EXCERPTED RECORDS:
-- ==== Sys2Proof/Certificates/Slice0/Obligations.lean ====
section
/-! DEFINITION. The statements for the provers. A register operand of a well-formed instruction is written `a.byte` for a
register `a` (30_encoding.md R78); operand bytes that name no register are the subject of `InvalidRegisterOperandFaults`.
A fault raised by an instruction is a next state that differs in the fault record alone (log entries 3 and 10); what the
record's fields hold, and which fault is reported where several apply, is the spec's own choice (log entry 11). Where a
statement rests on another such choice, its docstring names the log entry. -/

open Sys2Proof Sys2Proof.Machine

/-! ### Encoding -/

/-- One word of each format and family decodes as the opcode table says, the first operand in operand byte 1. The opcode
values are the default of OPCODE_MAP, marked PRESUMED in log entry 1. -/
def Obligations.OpcodeTableWordsDecode : Prop :=
  decodeTableWord 8 0x01 = some .hlt ∧
  decodeTableWord 24 0x080082 = some (.ldi 0 8) ∧
  decodeTableWord 24 0x010284 = some (.st 2 1) ∧
  decodeTableWord 16 0x0345 = some (.push 3) ∧
  decodeTableWord 16 0x0048 = some (.pra 0) ∧
  decodeTableWord 24 0x0100A3 = some (.div 0 1) ∧
  decodeTableWord 16 0x0366 = some (.dec 3) ∧
  decodeTableWord 8 0x11 = some .ret ∧
  decodeTableWord 16 0x015A = some (.jge 1) ∧
  decodeTableWord 16 0xFF52 = some (.int 0xFF)

/-- Under every opcode map that gives the mnemonics distinct bytes, decoding an instruction's bytes gives it back, with
every operand at every byte value, and leaves what follows it. -/
def Obligations.DecodeOfEncodeIsTheInstruction : Prop :=
  ∀ m : OpcodeMap, m.distinct = true → ∀ (i : Instr) (rest : List Byte), decode m (encode m i ++ rest) = .ok (i, rest)

/-- Whatever decodes is the bytes of the instruction it decodes to, followed by what is left: no bit of an instruction's
bytes is dropped, and its width is the mnemonic's. -/
def Obligations.DecodedBytesAreTheEncoding : Prop :=
  ∀ (m : OpcodeMap) (bytes : List Byte) (i : Instr) (rest : List Byte),
    decode m bytes = .ok (i, rest) → bytes = encode m i ++ rest ∧ bytes.length = i.width + rest.length

/-- The decoder rejects an opcode byte by name exactly when no mnemonic has it, and then it looks at no operand byte. -/
def Obligations.DecoderRejectsExactlyUnlistedOpcodes : Prop :=
  ∀ (m : OpcodeMap) (op : Byte) (rest : List Byte),
    decode m (op :: rest) = .error (.unimplementedOpcode op) ↔ ∀ mn : Mnemonic, m.byteOf mn ≠ op

/-- The illegal bytes of the default opcode map are the 222 that R67 lists (PRESUMED, log entry 1). -/
def Obligations.IllegalBytesOfTheDefaultMap : Prop :=
  ∀ op : Byte, OpcodeMap.default.lookup op = none ↔
    (0x02 ≤ op ∧ op ≤ 0x10) ∨ op = 0x12 ∨ (0x14 ≤ op ∧ op ≤ 0x44) ∨ (0x49 ≤ op ∧ op ≤ 0x4F) ∨ op = 0x51 ∨ op = 0x53 ∨
    (0x5B ≤ op ∧ op ≤ 0x64) ∨ op = 0x67 ∨ op = 0x68 ∨ (0x6A ≤ op ∧ op ≤ 0x81) ∨ (0x85 ≤ op ∧ op ≤ 0x9F) ∨ op = 0xA5 ∨
    op = 0xA6 ∨ op = 0xA9 ∨ 0xAE ≤ op
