-- ==== Sys2Proof/Laws/Step.lean ====
section
/-! SUPPORT. What a fetch and a step can do, said once. -/

namespace Sys2Proof.Machine

/-! ### The fetch -/

/-- The instruction a mnemonic makes has that mnemonic. -/
@[simp] theorem mnemonic_instr (mn : Mnemonic) (b1 b2 : Byte) : (mn.instr b1 b2).mnemonic = mn := by cases mn <;> rfl

/-- Every width is 1, 2 or 3. -/
theorem width_le (mn : Mnemonic) : 1 ≤ mn.width ∧ mn.width ≤ 3 := by cases mn <;> decide

/-- The prefetch answers nothing, or raises `OutOfBounds` of an address it reads. -/
theorem prefetch_cases (s : State) :
    (s.prefetch = .ok () ∧ (s.cfg.operandPrefetch = true → s.pc + 2 < s.cfg.memSize)) ∨
    (∃ a, s.cfg.memSize ≤ a ∧ s.prefetch = .error ⟨.outOfBounds, a⟩) := by
  unfold State.prefetch
  cases s.cfg.operandPrefetch
  · exact .inl ⟨rfl, fun h => by cases h⟩
  · rcases memRead_cases s (s.pc + 1) with ⟨h1, e1⟩ | ⟨h1, e1⟩
    · rcases memRead_cases s (s.pc + 2) with ⟨h2, e2⟩ | ⟨h2, e2⟩
      · exact .inl ⟨by rw [if_pos rfl, e1, e2]; rfl, fun _ => h2⟩
      · exact .inr ⟨_, h2, by rw [if_pos rfl, e1, e2]; rfl⟩
    · exact .inr ⟨_, h1, by rw [if_pos rfl, e1]; rfl⟩

/-- An operand byte is read if the instruction has it. -/
theorem operandByte_cases (s : State) (w k : Nat) :
    (∃ b, s.operandByte w k = .ok b ∧ (k < w → s.pc + k < s.cfg.memSize ∧ b = Memory.peek s.mem (s.pc + k))) ∨
    (k < w ∧ s.cfg.memSize ≤ s.pc + k ∧ s.operandByte w k = .error ⟨.outOfBounds, s.pc + k⟩) := by
  unfold State.operandByte
  split
  · rcases memRead_cases s (s.pc + k) with ⟨h, e⟩ | ⟨h, e⟩
    · exact .inl ⟨_, e, fun _ => ⟨h, rfl⟩⟩
    · exact .inr ⟨‹_›, h, e⟩
  · exact .inl ⟨0, rfl, fun h => absurd h ‹_›⟩

/-- EVERYTHING A FETCH CAN DO: answer the instruction whose bytes stand at the pc, all of them inside memory, or raise
`OutOfBounds` of an address outside memory, or `UnimplementedOpcode` of the byte at the pc. -/
theorem fetch_cases (s : State) :
    (∃ mn b1 b2, s.fetch = .ok (mn.instr b1 b2) ∧ s.cfg.opcodeMap.lookup (Memory.peek s.mem s.pc) = some mn ∧
      s.pc + mn.width ≤ s.cfg.memSize ∧ (1 < mn.width → b1 = Memory.peek s.mem (s.pc + 1)) ∧
      (2 < mn.width → b2 = Memory.peek s.mem (s.pc + 2))) ∨
    (∃ a, s.cfg.memSize ≤ a ∧ s.fetch = .error ⟨.outOfBounds, a⟩) ∨
    (s.cfg.opcodeMap.lookup (Memory.peek s.mem s.pc) = none ∧
      s.fetch = .error ⟨.unimplementedOpcode, (Memory.peek s.mem s.pc).toNat⟩) := by
  unfold State.fetch
  rcases memRead_cases s s.pc with ⟨h0, e0⟩ | ⟨h0, e0⟩
  · rw [e0, ok_bind]
    rcases prefetch_cases s with ⟨ep, _⟩ | ⟨a, ha, ep⟩
    · rw [ep, ok_bind]
      cases hl : s.cfg.opcodeMap.lookup (Memory.peek s.mem s.pc) with
      | none => exact .inr (.inr ⟨rfl, rfl⟩)
      | some mn =>
        have hw := width_le mn
        rcases operandByte_cases s mn.width 1 with ⟨b1, e1, h1⟩ | ⟨_, h1, e1⟩
        · rcases operandByte_cases s mn.width 2 with ⟨b2, e2, h2⟩ | ⟨_, h2, e2⟩
          · refine .inl ⟨mn, b1, b2, by simp only [e1, e2, ok_bind]; rfl, rfl, ?_, fun h => (h1 h).2, fun h => (h2 h).2⟩
            rcases Nat.lt_or_ge 2 mn.width with h | h
            · have := (h2 h).1; omega
            · rcases Nat.lt_or_ge 1 mn.width with h' | h'
              · have := (h1 h').1; omega
              · omega
          · exact .inr (.inl ⟨_, h2, by simp only [e1, e2, ok_bind, error_bind]⟩)
        · exact .inr (.inl ⟨_, h1, by simp only [e1, error_bind]⟩)
    · exact .inr (.inl ⟨a, ha, by rw [ep, error_bind]⟩)
  · exact .inr (.inl ⟨_, h0, by rw [e0, error_bind]⟩)

/-- Without the prefetch, or with `pc+1` and `pc+2` inside memory, the prefetch answers. -/
theorem prefetch_ok {s : State} (h : s.cfg.operandPrefetch = true → s.pc + 2 < s.cfg.memSize) : s.prefetch = .ok () := by
  obtain ⟨h, -⟩ | ⟨a, ha, he⟩ := prefetch_cases s
  · exact h
  · unfold State.prefetch at he
    split at he
    · rename_i hp
      rw [memRead_of_lt (by have := h hp; omega), memRead_of_lt (h hp)] at he
      cases he
    · cases he

/-- A known opcode: what is left of the cycle is the operand bytes. -/
theorem fetch_of_lookup_some {s : State} {mn : Mnemonic} (h0 : s.pc < s.cfg.memSize)
    (hp : s.cfg.operandPrefetch = true → s.pc + 2 < s.cfg.memSize)
    (hl : s.cfg.opcodeMap.lookup (Memory.peek s.mem s.pc) = some mn) :
    s.fetch = (do
      let b1 ← s.operandByte mn.width 1
      let b2 ← s.operandByte mn.width 2
      pure (mn.instr b1 b2)) := by
  unfold State.fetch
  rw [memRead_of_lt h0, ok_bind, prefetch_ok hp, ok_bind, hl]

/-- An unknown opcode raises `UnimplementedOpcode` before any operand byte is read. -/
theorem fetch_of_lookup_none {s : State} (h0 : s.pc < s.cfg.memSize)
    (hp : s.cfg.operandPrefetch = true → s.pc + 2 < s.cfg.memSize)
    (hl : s.cfg.opcodeMap.lookup (Memory.peek s.mem s.pc) = none) :
    s.fetch = .error ⟨.unimplementedOpcode, (Memory.peek s.mem s.pc).toNat⟩ := by
  unfold State.fetch
  rw [memRead_of_lt h0, ok_bind, prefetch_ok hp, ok_bind, hl]

/-! ### The step -/

/-- A Running core executes what it fetched. -/
theorem step_of_fetch_ok {s : State} {i : Instr} (h : s.status = .running) (hf : s.fetch = .ok i) : step s = exec i s := by
  simp only [step, h, hf]

/-- A Running core whose fetch raises takes the fault. -/
theorem step_of_fetch_error {s : State} {e : Trap} (h : s.status = .running) (hf : s.fetch = .error e) :
    step s = .next (s.raise e) := by simp only [step, h, hf]

theorem step_of_halted {s : State} (h : s.status = .halted) : step s = .fault .halted := by simp only [step, h]

theorem step_of_faulted {s : State} {r : FaultRecord} (h : s.status = .faulted r) : step s = .fault (.faulted r) := by
  simp only [step, h]

/-- EVERYTHING A STEP THAT ANSWERS CAN HAVE DONE: the core was Running, and the fetch raised, or the fetched instruction
raised, or it completed. -/
theorem step_next_cases {s t : State} (h : step s = .next t) :
    s.status = .running ∧
    ((∃ e, s.fetch = .error e ∧ t = s.raise e) ∨
      ∃ i, s.fetch = .ok i ∧ (Completes i s t ∨ ∃ e, t = s.raise e ∧ Raises i s e)) := by
  cases hs : s.status with
  | halted => rw [step_of_halted hs] at h; cases h
  | faulted r => rw [step_of_faulted hs] at h; cases h
  | running =>
    refine ⟨rfl, ?_⟩
    cases hf : s.fetch with
    | error e => rw [step_of_fetch_error hs hf] at h; cases h; exact .inl ⟨e, rfl, rfl⟩
    | ok i => rw [step_of_fetch_ok hs hf] at h; exact .inr ⟨i, rfl, exec_next_cases h⟩

/-- A core that is not Running stays as it is, however far the run is taken. -/
theorem runFor_of_stopped {s : State} (h : s.status ≠ .running) (n : Nat) : s.runFor n = s := by
  cases n with
  | zero => rfl
  | succ n =>
    cases hs : s.status with
    | running => exact absurd hs h
    | halted => simp only [State.runFor, step_of_halted hs]
    | faulted r => simp only [State.runFor, step_of_faulted hs]

/-- A Running core's step answers. -/
theorem step_of_running {s : State} (h : s.status = .running) : ∃ t, step s = .next t := by
  cases hf : s.fetch with
  | error e => exact ⟨_, step_of_fetch_error h hf⟩
  | ok i =>
    obtain ⟨t, hc⟩ | ⟨e, hr⟩ := exec_cases i s
    · exact ⟨t, (step_of_fetch_ok h hf).trans hc.1⟩
    · exact ⟨_, (step_of_fetch_ok h hf).trans hr.1⟩

/-- A run is taken in parts. -/
theorem runFor_add (n k : Nat) (s : State) : s.runFor (n + k) = (s.runFor n).runFor k := by
  induction n generalizing s with
  | zero => rw [Nat.zero_add]; rfl
  | succ n ih =>
    by_cases h : s.status = .running
    · obtain ⟨t, ht⟩ := step_of_running h
      simp only [Nat.succ_add, State.runFor, ht, ih]
    · rw [runFor_of_stopped h, runFor_of_stopped h, runFor_of_stopped h]

end Sys2Proof.Machine
end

WHAT TO DO:
Restate word for word the entries above from the line with "step s = .next (s.raise" through the line with "[State.runFor, step_of_halted hs]", inclusive, leaving out everything else.

SOLUTION TO THIS TASK:
    step s = .next (s.raise e) := by simp only [step, h, hf]

theorem step_of_halted {s : State} (h : s.status = .halted) : step s = .fault .halted := by simp only [step, h]

theorem step_of_faulted {s : State} {r : FaultRecord} (h : s.status = .faulted r) : step s = .fault (.faulted r) := by
  simp only [step, h]

/-- EVERYTHING A STEP THAT ANSWERS CAN HAVE DONE: the core was Running, and the fetch raised, or the fetched instruction
raised, or it completed. -/
theorem step_next_cases {s t : State} (h : step s = .next t) :
    s.status = .running ∧
    ((∃ e, s.fetch = .error e ∧ t = s.raise e) ∨
      ∃ i, s.fetch = .ok i ∧ (Completes i s t ∨ ∃ e, t = s.raise e ∧ Raises i s e)) := by
  cases hs : s.status with
  | halted => rw [step_of_halted hs] at h; cases h
  | faulted r => rw [step_of_faulted hs] at h; cases h
  | running =>
    refine ⟨rfl, ?_⟩
    cases hf : s.fetch with
    | error e => rw [step_of_fetch_error hs hf] at h; cases h; exact .inl ⟨e, rfl, rfl⟩
    | ok i => rw [step_of_fetch_ok hs hf] at h; exact .inr ⟨i, rfl, exec_next_cases h⟩

/-- A core that is not Running stays as it is, however far the run is taken. -/
theorem runFor_of_stopped {s : State} (h : s.status ≠ .running) (n : Nat) : s.runFor n = s := by
  cases n with
  | zero => rfl
  | succ n =>
    cases hs : s.status with
    | running => exact absurd hs h
    | halted => simp only [State.runFor, step_of_halted hs]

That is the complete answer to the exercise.